Accidental poisoning? No way.
You may think you have taken all the necessary measures to ensure your child’s safety. You’ve child-proofed and took all measures. That was me. But I didn’t think of this one thing and it could have been detrimental for my child. This is our experience with accidental poisoning and a cautionary tale.
I couldn’t quite process what I was seeing. My 3-year-old was sitting on the floor by the stairwell. She was trying to spit something out of her mouth.
Then I saw the yellow encasing for the medicine capsule. She had bitten into (and eaten) my dog’s arthritis medicine. I’m certain this image of my daughter sitting on the floor with the bright yellow pill on the floor in front of her will never leave my memory.
What followed was a flurry of events.
I used my sleeve to wipe the medicine off of my daughter’s tongue, then I had her stand over the garbage and told her to spit into it. I told my oldest daughter to get her coat on. I called my in-laws while shoving the bottle of my dog’s medication into my purse, then directed my youngest daughter to put her boots on. I drove my oldest daughter to my in-laws house and then went directly to the hospital.
Those few minutes were the longest of my life. However, I didn’t hesitate. I didn’t doubt my actions… I was on mommy auto-pilot.
Upon checking my daughter into the emergency I began to replay the events in my mind.
My dog has been on Tramadol for a few years. Sometimes he will hold the pill in his mouth and then spit it out later or he will eat all of his food but leave the pill in his bowl.
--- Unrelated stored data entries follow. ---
-- ==== Sys2Proof/Word.lean ====
section
/-! DEFINITION. The word types of the core (spec/00_scope.md R8, R10): every value is unsigned. -/

namespace Sys2Proof

/-- A register, a coefficient word or a command word (W = 32, R8). -/
abbrev Word := BitVec 32

/-- A digit of DMEM, or one byte of any memory (R33). -/
abbrev Byte := BitVec 8

/-- A word of WMEM (WW = 128, R8, R32). -/
abbrev Wide := BitVec 128

end Sys2Proof
end

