-- ==== Sys2Proof/Machine/ModArith.lean ====
section
/-! DEFINITION. MULMOD, POWMOD, INVMOD and PMUL (spec/40_modarith.md R93 to R97). -/

namespace Sys2Proof.Machine

/-- MULMOD (R94). -/
def execMulmod (k : ModSel) (s : State) : Host.Outcome State Fault Refusal :=
  runCommand
    [(!(Instr.wf (.mulmod k)), .illegalCmd),
     (badModulus (s.prime k), .badModulus)]
    (fun s => s.setSr (mulmod s.sa.toNat s.sb.toNat (s.prime k)))
    s

/-- POWMOD (R95). -/
def execPowmod (k : ModSel) (s : State) : Host.Outcome State Fault Refusal :=
  runCommand
    [(!(Instr.wf (.powmod k)), .illegalCmd),
     (badModulus (s.prime k), .badModulus)]
    (fun s => s.setSr (powmod s.sa.toNat s.sb.toNat (s.prime k)))
    s

/-- INVMOD (R96). -/
def execInvmod (k : ModSel) (s : State) : Host.Outcome State Fault Refusal :=
  runCommand
    [(!(Instr.wf (.invmod k)), .illegalCmd),
     (badModulus (s.prime k), .badModulus),
     (s.sa.toNat % s.prime k = 0, .invUndef)]
    (fun s => s.setSr (invmod s.sa.toNat (s.prime k)))
    s

/-- The pointwise products of two arrays (R97). -/
def pointwise (p : Nat) (a b : List Nat) : List Nat := List.zipWith (fun x y => mulmod x y p) a b

/-- PMUL (R97). Element i depends on index i of the two banks only, so that reading both before writing is the loop. -/
def execPmul (k : ModSel) (l : Log2N) (ba bb : BankIx) (s : State) : Host.Outcome State Fault Refusal :=
  runCommand
    [(!(Instr.wf (.pmul k l ba bb)), .illegalCmd),
     (badModulus (s.prime k), .badModulus),
     (tooLarge s.params l, .sizeTooLarge)]
    (fun s => s.setBank ba (pointwise (s.prime k) (s.bankPrefix ba (arrayLen l)) (s.bankPrefix bb (arrayLen l))))
    s

end Sys2Proof.Machine
end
My daughter had obviously found one of his rejected capsules….
My sweet, precocious, little three-year-old sat on my lap in the emergency room. She was talking coherently, she seemed her usual, energetic, self and her only complaint was that her tongue hurt (which wasn’t a surprise considering I wiped it with the sleeve of my shirt). As we waited to be seen by the doctor I took it upon myself to Google the medication:
Do not crush, chew, or dissolve extended-release tablets or capsules. Doing so can release all of the drug at once, increasing the risk of side effects or overdose. (Source: Web MD)
My stomach flipped, my heart thudded, and it was then that I burst into tears.
My mind spiraled out of control. Why did this happen? If only I had walked into the room a few seconds earlier. What if I had walked into the room a few seconds later?
I felt sickened, grieved, and fearful.
Even though my mind raced, this was one of those rare parenting moments in which I didn’t revert to self-condemnation. This was a straight-up accident. I couldn’t have known my dog would spit up this teeny, tiny pill. I couldn’t have expected that my daughter would find it and eat it.
Regardless, the tears flowed freely as I held my daughter on my lap. I never prayed so much in my entire life. I was not going to lose my daughter. Not on this day… not in this way.
Even though she’s a preschooler I couldn’t help but see her as the helpless newborn I met in the delivery room of that very hospital just 3 1/2 years earlier.
Holding that infant I made the promise that so many mothers make. I would love her. I would protect her. I would do anything for her; my beautiful baby girl….
A couple of hours later, after being assessed by a resident and then the doctor, my daughter was found well enough to be discharged from the hospital.
We went home and things felt surreal as we went through the motions of “normal” everyday life. You would’ve never guessed we had an accidental poisoning just a few hours prior.
That night as we ate dinner, I looked at my daughter and thanked God that I wasn’t looking at an empty chair at our kitchen table. I had moments when I looked at her and tears filled my eyes. I had moments when I hugged her a bit tighter and held her a bit longer.
I can’t imagine what it would be like to lose a child. This was the closest I’ve ever come to it.
Sleepless nights, sibling fights, yelling, hitting, and temper tantrums… parenting is far from easy. However, I would rather navigate those challenging moments than face the grief of an empty chair at the kitchen table.